As for the "evidence" online, it's all of questionable quality. This website seems to equate a domain name with malware which is just laughable (that's like me saying that the Ford factory is responsible for how people use their cars) and the second result I found is Yahoo Answers which is, well, Yahoo Answers.

Let's deconstruct this. The core.insightexpressai.com domain is owned by Insight Express (source), "an advertising company that is part of a network of sites, cookies, and other technologies used to track you, what you do and what you click on, as you go from site to site, surfing the Web" (source). Sounds bad and shady until you realize that many companies do this including Google. Returning for a moment to the root of the supposed "malware," most complaints say that the "malware" redirects you to that website suggesting, as many websites do, that this changes your DNS settings. I'm willing to bet that this isn't actually the case.
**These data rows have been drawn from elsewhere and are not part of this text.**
-- ==== Sys2Proof/Proofs/StationMode.lean ====
section
/-! SUPPORT. No operation takes the station back to CONFIGURING (R159, R179): only RESET does. -/

namespace Sys2Proof.Proofs.StationMode

open Sys2Proof Sys2Proof.Machine
open Sys2Proof.Proofs.StrobeVerdict Sys2Proof.Proofs.EndedBursts Sys2Proof.Proofs.StrobeBursts

/-! ## Operations that never enter CONFIGURING -/

/-- `t` is CONFIGURING only where `s` was. -/
def NeverRestarts (s t : State) : Prop := t.mon.mode = .configuring → s.mon.mode = .configuring

theorem NeverRestarts.refl (s : State) : NeverRestarts s s := id

theorem NeverRestarts.trans {s t u : State} (h : NeverRestarts s t) (k : NeverRestarts t u) : NeverRestarts s u := h ∘ k

theorem NeverRestarts.of_mode {s t : State} (h : KeepsMode s t) : NeverRestarts s t := Eq.trans (Eq.symm h)

theorem NeverRestarts.of_mon {s t : State} (h : t.mon = s.mon) : NeverRestarts s t := .of_mode (.of_mon h)

theorem NeverRestarts.of_ne {s t : State} (h : t.mon.mode ≠ .configuring) : NeverRestarts s t := fun ht => absurd ht h

theorem foldl_keepsMode {α : Type} {f : State → α → State} (hf : ∀ s a, KeepsMode s (f s a)) (l : List α) (s : State) :
    KeepsMode s (l.foldl f s) := by
  induction l generalizing s with
  | nil => exact .refl s
  | cons a l ih => exact (hf s a).trans (ih _)

theorem origin_mode_ne (o : Origin) : o.mode ≠ .configuring := by cases o <;> nofun

/-! ## The cue traffic unit -/

theorem tell_mode (s : State) (e : TxEntry) (f : Fate) : KeepsMode s (s.tell e f) := by
  unfold State.tell
  split
  · rfl
  · unfold State.tellRegulator
    split
    · split <;> rfl
    · rfl
  · split <;> rfl

theorem release_mode (s : State) (r : TxRef) : KeepsMode s (s.release r) := by
  unfold State.release
  split <;> rfl

theorem loadFlow_mode (s : State) : KeepsMode s s.loadFlow := by
  unfold State.loadFlow
  split
  · rfl
  · split
    · rfl
    · exact KeepsMode.trans (t := s.withTraffic _) rfl (release_mode _ _)

theorem placeFrame_mode (s : State) (f : RxFrame) : KeepsMode s (s.placeFrame f) := by
  unfold State.placeFrame State.afterPlacement
  split
  · exact loadFlow_mode ((s.withTraffic _).withTraffic _)
  · rfl

theorem purgeCancelled_mode (s : State) : KeepsMode s s.purgeCancelled := by
  have removed (u : State) (e : TxEntry) :
      KeepsMode u (((u.freeEntry e.order).tell e .cancelled).release (.general e.order)) :=
    (tell_mode (u.freeEntry e.order) e .cancelled).trans (release_mode _ _)
  exact foldl_keepsMode removed _ s

theorem endHolderAttempt_mode (s : State) (r : TxRef) : KeepsMode s (s.endHolderAttempt r) := by
  unfold State.endHolderAttempt
  split
  · rfl
  · split
    · exact release_mode (s.withTraffic _) _
    · rfl
  · split
    · exact release_mode (s.withTraffic _) _
    · rfl

theorem endAttempt_mode (s : State) : KeepsMode s s.endAttempt := by
  have stale (u : State) (r : TxRef) : KeepsMode u (u.endStale r) := by
    unfold State.endStale
    split
    · split <;> rfl
    · rfl
  unfold State.endAttempt
  split
  · rfl
  · refine KeepsMode.trans ?_ (endHolderAttempt_mode _ _)
    exact stale (s.withLink { s.link with attempt := false }) _

theorem abandon_mode (s : State) : KeepsMode s s.abandon := by
  have entry (u : State) (e : TxEntry) : KeepsMode u (u.abandonEntry e) := by
    unfold State.abandonEntry
    split
    · exact tell_mode (u.freeEntry e.order) e _
    · split
      · rfl
      · exact tell_mode (u.freeEntry e.order) e _
  unfold State.abandon
  dsimp only
  split
  · rfl
  · split
    · exact entry (s.withCurrent none) _
    · rfl
  · rfl
  · exact loadFlow_mode (s.withCurrent none)

theorem vetoAttempt_mode (s : State) : KeepsMode s s.vetoAttempt := by
  have counted (r : TxRef) : KeepsMode s (s.addVeto r).endAttempt :=
    KeepsMode.trans (by cases r <;> rfl) (endAttempt_mode (s.addVeto r))
  unfold State.vetoAttempt
  split
  · rfl
  · rename_i r _
    dsimp only
    split
    · refine (counted r).trans ?_
      unfold State.abandonHeld
      split
      · exact abandon_mode _
      · rfl
    · exact counted r

theorem nextStream_mode (s : State) : KeepsMode s s.nextStream := by
  unfold State.nextStream
  split
  · split
    · simp [KeepsMode]
    · rfl
  · rfl

theorem afterSent_mode (s : State) (r : TxRef) : KeepsMode s (s.afterSent r) := by
  have stream (u : State) (e : TxEntry) : KeepsMode u (u.streamSent e) := by
    unfold State.streamSent
    split
    · rfl
    · split
      · rfl
      · exact nextStream_mode (u.changeEntry _ _)
  unfold State.afterSent
  split
  · split
    · split
      · exact (tell_mode s _ _).trans (stream _ _)
      · exact tell_mode (s.freeEntry _) _ _
    · rfl
  · rfl
  · rfl

theorem stood_mode (s : State) (r : TxRef) (f : TxFrame) : KeepsMode s (s.stood r f) := by
  have gap (u : State) : KeepsMode u (u.loadGap f.kind) := by
    unfold State.loadGap
    split
    · split <;> rfl
    · rfl
  have received (u : State) : KeepsMode u (u.selfReceive f) := by
    unfold State.selfReceive
    split
    · exact placeFrame_mode u _
    · rfl
  refine (KeepsMode.trans ?_ (gap _)).trans (received _)
  exact afterSent_mode (State.withLink (s.withLink { s.link with attempt := false, current := none }) _) r

theorem setClash_mode (s : State) : KeepsMode s s.setClash := by
  refine foldl_keepsMode (f := fun u e => if e.isMark then (u.tell e .abandoned).pulseRefused else u.tell e .abandoned)
    (fun u e => ?_) s.traffic.general s
  split
  · exact tell_mode u e _
  · exact tell_mode u e _

/-! ## The alignment monitor -/

theorem enterResync_restarts (s : State) (o : Origin) : NeverRestarts s (s.enterResync o) :=
  .of_ne (by rw [(enterResync_mon s o).1]; nofun)

theorem enterJoining_restarts (s : State) : NeverRestarts s s.enterJoining :=
  .of_ne (by simp [State.enterJoining, State.withRetry])

theorem frameLost_restarts (s : State) (k : Option Station) : NeverRestarts s (s.frameLost k) := by
  unfold State.frameLost
  split
  · exact enterResync_restarts s _
  · exact enterResync_restarts s _
  · exact .of_mode rfl
  · exact .of_mode rfl
  · exact .refl s

theorem compareBeacon_restarts (s : State) (k : Station) (b : Beacon) (o : Origin) :
    NeverRestarts s (s.compareBeacon k b o) := by
  unfold State.compareBeacon
  split
  · split
    · exact enterResync_restarts s o
    · exact .refl s
  · exact .refl s

theorem actOnBeacon_restarts (s : State) (k : Station) (b : Beacon) : NeverRestarts s (s.actOnBeacon k b) := by
  unfold State.actOnBeacon
  split
  · split
    · exact enterJoining_restarts s
    · exact .refl s
  · exact compareBeacon_restarts s k b _
  · exact compareBeacon_restarts s k b _
  · exact .refl s

theorem takeBeacon_restarts (s : State) (k : Station) (body : List Byte) : NeverRestarts s (s.takeBeacon k body) := by
  unfold State.takeBeacon
  split
  · exact .refl s
  · split
    · exact .refl s
    · refine NeverRestarts.trans ?_ (actOnBeacon_restarts _ k _)
      have drawn : s.drawHsn.2.mon.mode = s.mon.mode := congrArg Monitor.mode (drawHsn_mon s)
      exact .of_mode drawn

theorem failCollection_restarts (s : State) : NeverRestarts s s.failCollection := .of_mode (keeps_failCollection s).mode

theorem askAgain_restarts (s : State) : NeverRestarts s s.askAgain := .of_mode (keeps_askAgain s).mode

theorem adopt_restarts (s : State) (r : Collecting) (e : RecapEnd) (p : Replay) (x : Slot) :
    NeverRestarts s (s.adopt r e p x) := by
  have adopted (m : Mode) : m.adopted ≠ .configuring := by
    unfold Mode.adopted
    split
    · exact origin_mode_ne _
    · nofun
  unfold State.adopt
  dsimp only
  split
  · exact .of_ne (by rw [(enterResync_mon _ _).1]; nofun)
  · exact .of_ne (by simpa [State.cancelJoin] using adopted _)

theorem takeEnd_restarts (s : State) (x : Slot) (f : RxFrame) : NeverRestarts s (s.takeEnd x f).1 := by
  unfold State.takeEnd
  split
  · dsimp only
    split
    · exact .of_mode rfl
    · exact .refl s
  · refine NeverRestarts.trans (t := s.endForeign f.sender) (.of_mode rfl) ?_
    dsimp only
    split
    · exact .refl _
    · split
      · exact askAgain_restarts _
      · split
        · exact .refl _
        · split
          · exact failCollection_restarts _
          · split
            · exact adopt_restarts _ _ _ _ _
            · exact failCollection_restarts _

theorem expireListen_restarts (s : State) (c : Settings) (x : Slot) : NeverRestarts s (s.expireListen c x) := by
  unfold State.expireListen
  split
  · exact .of_ne nofun
  · exact .refl s

theorem expireRetry_restarts (s : State) : NeverRestarts s s.expireRetry := by
  unfold State.expireRetry
  split
  · exact askAgain_restarts s
  · exact .refl s

theorem expireCollect_restarts (s : State) : NeverRestarts s s.expireCollect := by
  unfold State.expireCollect
  split
  · exact failCollection_restarts s
  · exact .refl s

theorem expireForeign_restarts (s : State) : NeverRestarts s s.expireForeign := by
  unfold State.expireForeign
  split
  · exact .of_mode rfl
  · exact .refl s

theorem expireMonitor_restarts (s : State) (c : Settings) (x : Slot) : NeverRestarts s (s.expireMonitor c x) :=
  (((expireCollect_restarts s).trans (expireForeign_restarts _)).trans (expireRetry_restarts _)).trans
    (expireListen_restarts _ c x)

theorem checkPeers_restarts (s : State) (x : Slot) : NeverRestarts s (s.checkPeers x) := by
  unfold State.checkPeers
  split
  · exact .refl s
  · split
    · exact .of_ne nofun
    · rename_i origin _
      exact .of_ne (by simpa [State.leaveResync, State.withRetry, State.cancelJoin, State.withMode] using origin_mode_ne origin)
    · exact .refl s

theorem monitorStrobe_restarts (s : State) (c : Settings) (x : Slot) (own : Bool) :
    NeverRestarts s (s.monitorStrobe c x own) := by
  refine NeverRestarts.trans (t := s.withMon s.mon.tick) (.of_mode rfl) ?_
  unfold State.monitorStrobe
  dsimp only
  split
  · exact checkPeers_restarts _ x
  · exact (expireMonitor_restarts _ c x).trans (checkPeers_restarts _ x)

/-! ## The strobe, the loss and the return -/

theorem withdrawStale_mode (s : State) (x : Slot) : KeepsMode s (s.withdrawStale x) := (keeps_withdrawStale s x).mode

theorem settle_restarts (s : State) (c : Settings) : NeverRestarts s (s.settle c) := by
  unfold State.settle
  split
  · exact .refl s
  · rename_i x _
    have expired : NeverRestarts s (((s.withHeldBy (dropLapsed s.traffic.heldBy)).withdrawStale x).expireMonitor c x) :=
      NeverRestarts.trans (.of_mode (withdrawStale_mode (s.withHeldBy (dropLapsed s.traffic.heldBy)) x))
        (expireMonitor_restarts _ c x)
    dsimp only
    split
    · exact expired.trans (.of_mode (keeps_completeEntryAt (State.withPlan _ _) c x).mode)
    · exact expired.trans (.of_mode (keeps_completeEntryAt _ c x).mode)

theorem trafficStrobe_mode (s : State) (x : Slot) (own : Bool) : KeepsMode s (s.trafficStrobe x own) := by
  unfold State.trafficStrobe
  dsimp only
  split
  · rfl
  · exact withdrawStale_mode ((s.withHeldBy _).withHeldBy _) x

theorem scheduleHeld_restarts (s : State) (q : Slot) : NeverRestarts s (s.scheduleHeld q) := by
  unfold State.scheduleHeld
  split
  · exact .of_ne nofun
  · exact .refl s

theorem strobeOutput_restarts (s : State) (c : Settings) (x : Slot) : NeverRestarts s (s.strobeOutput c x) := by
  have removed {u v : State} (h : StoreSide u v) : NeverRestarts u v := .of_mon h.mon_eq
  have played (u : State) (pt : SchedPoint) : NeverRestarts u (u.playStep c pt) := by
    refine (removed (endBursts_storeSide u fun _ => true)).trans ?_
    exact (removed (removePassed_storeSide ((State.output _ c pt).withPlan _) c pt)).trans (scheduleHeld_restarts _ _)
  unfold State.strobeOutput State.outputStep
  split
  · split
    · exact played s _
    · exact .refl s
  · refine (removed (endBursts_storeSide s fun _ => true)).trans ?_
    exact removed (removeAged_storeSide (State.withEgress _ _) _ x)

theorem intake_restarts (s : State) (c : Settings) (x : Slot) (own : Bool) : NeverRestarts s (s.intake c x own) := by
  refine intake_preserves NeverRestarts .trans ?opened (fun u => ?dropped) (fun f _ k => ?handled)
    (fun k n f => .of_mode (keeps_record k x n f).mode) (fun k => .of_mode (keeps_close k c).mode)
  case opened =>
    unfold State.openIntake
    split
    · split
      · exact .of_mode rfl
      · exact .refl s
    · exact .refl s
  case dropped => exact .of_mon (dropReceived_mon u)
  case handled =>
    by_cases hend : f.kind = .recapEnd
    · simp only [Intake.handle, hend]
      exact takeEnd_restarts k.state x f
    · exact .of_mode (handle_mode k c x hend)

theorem takePart_restarts (s : State) (c : Settings) (x : Slot) (own : Bool) (p : StrobePart) :
    NeverRestarts s (s.takePart c x own p) := by
  cases p with
  | traffic => exact .of_mode (trafficStrobe_mode s x own)
  | slotClose => exact .of_mode (keeps_closeAndTag s c x).mode
  | outputStep => exact strobeOutput_restarts s c x
  | intake => exact intake_restarts s c x own
  | proposal => exact .of_mode (keeps_proposalEvent s c x).mode
  | monitor => exact monitorStrobe_restarts s c x own

theorem ordinaryStrobe_restarts (s : State) (c : Settings) (x : Slot) (o : StrobeOrder) :
    NeverRestarts s (s.ordinaryStrobe c x o) := by
  refine NeverRestarts.trans (t := (s.settle c).withRef (.strobe x)) (settle_restarts s c) ?_
  exact takeParts_keeps NeverRestarts .refl .trans c x o.ownSteps (fun s p => takePart_restarts s c x o.ownSteps p)
    (fun s => .of_mode (keeps_completeEntryAt s c x).mode) _ _ _

theorem takeStrobe_restarts (s : State) (x : Slot) (o : StrobeOrder) : NeverRestarts s (s.takeStrobe x o) := by
  unfold State.takeStrobe
  split
  · unfold State.configuredStrobe
    split
    · exact .of_ne nofun
    · split
      · exact ordinaryStrobe_restarts s _ x o
      · exact .of_ne nofun
  · unfold State.bareStrobe
    dsimp only
    split <;> exact .of_mode rfl

/-! ## The link -/

theorem handOn_restarts (s : State) (k : Station) (kind : Kind) (body : List Byte) :
    NeverRestarts s (s.handOn k kind body) := by
  unfold State.handOn
  split
  · exact .of_mode rfl
  · exact .of_mode rfl
  · exact takeBeacon_restarts s k body
  · exact .of_mode (placeFrame_mode s _)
If you go to System Preferences > Network > click your adapter > Advanced > DNS, what does it list?

 

[Lifeisabeach]

No disrespect to those on this site who dismiss this issue. However, (as has been generally stated earlier in this thread), even a cursory search on the 'net reveals DOZENS of references to "core.insightexpressai" being a malicious "browser hijacker." I'm not saying it. They're saying it, including some commercial aniti-virus software sites. They all can't be wrong!

So if it's on the internet, it must be true...

 

[MacInWin]

They're saying it, including some commercial aniti-virus software sites. They all can't be wrong!

No, but they all could be selling something to "fix" the problem.